## Activity
All of the entries below are to be copied word for word.

## Provided entries
-- Opening Marker --
-- ==== Sys2Proof/Machine/Core.lean ====
section
/-! DEFINITION. The machine as the host takes it. -/

def Sys2Proof.core : Host.Core :=
  { State := Sys2Proof.Machine.State, Fault := Sys2Proof.Machine.Fault, Refusal := Sys2Proof.Machine.Refusal,
    step := Sys2Proof.Machine.step, reset := Sys2Proof.Machine.State.reset }
end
-- Closing Marker --
## Exercise response
-- ==== Sys2Proof/Machine/Core.lean ====
section
/-! DEFINITION. The machine as the host takes it. -/

def Sys2Proof.core : Host.Core :=
  { State := Sys2Proof.Machine.State, Fault := Sys2Proof.Machine.Fault, Refusal := Sys2Proof.Machine.Refusal,
    step := Sys2Proof.Machine.step, reset := Sys2Proof.Machine.State.reset }
end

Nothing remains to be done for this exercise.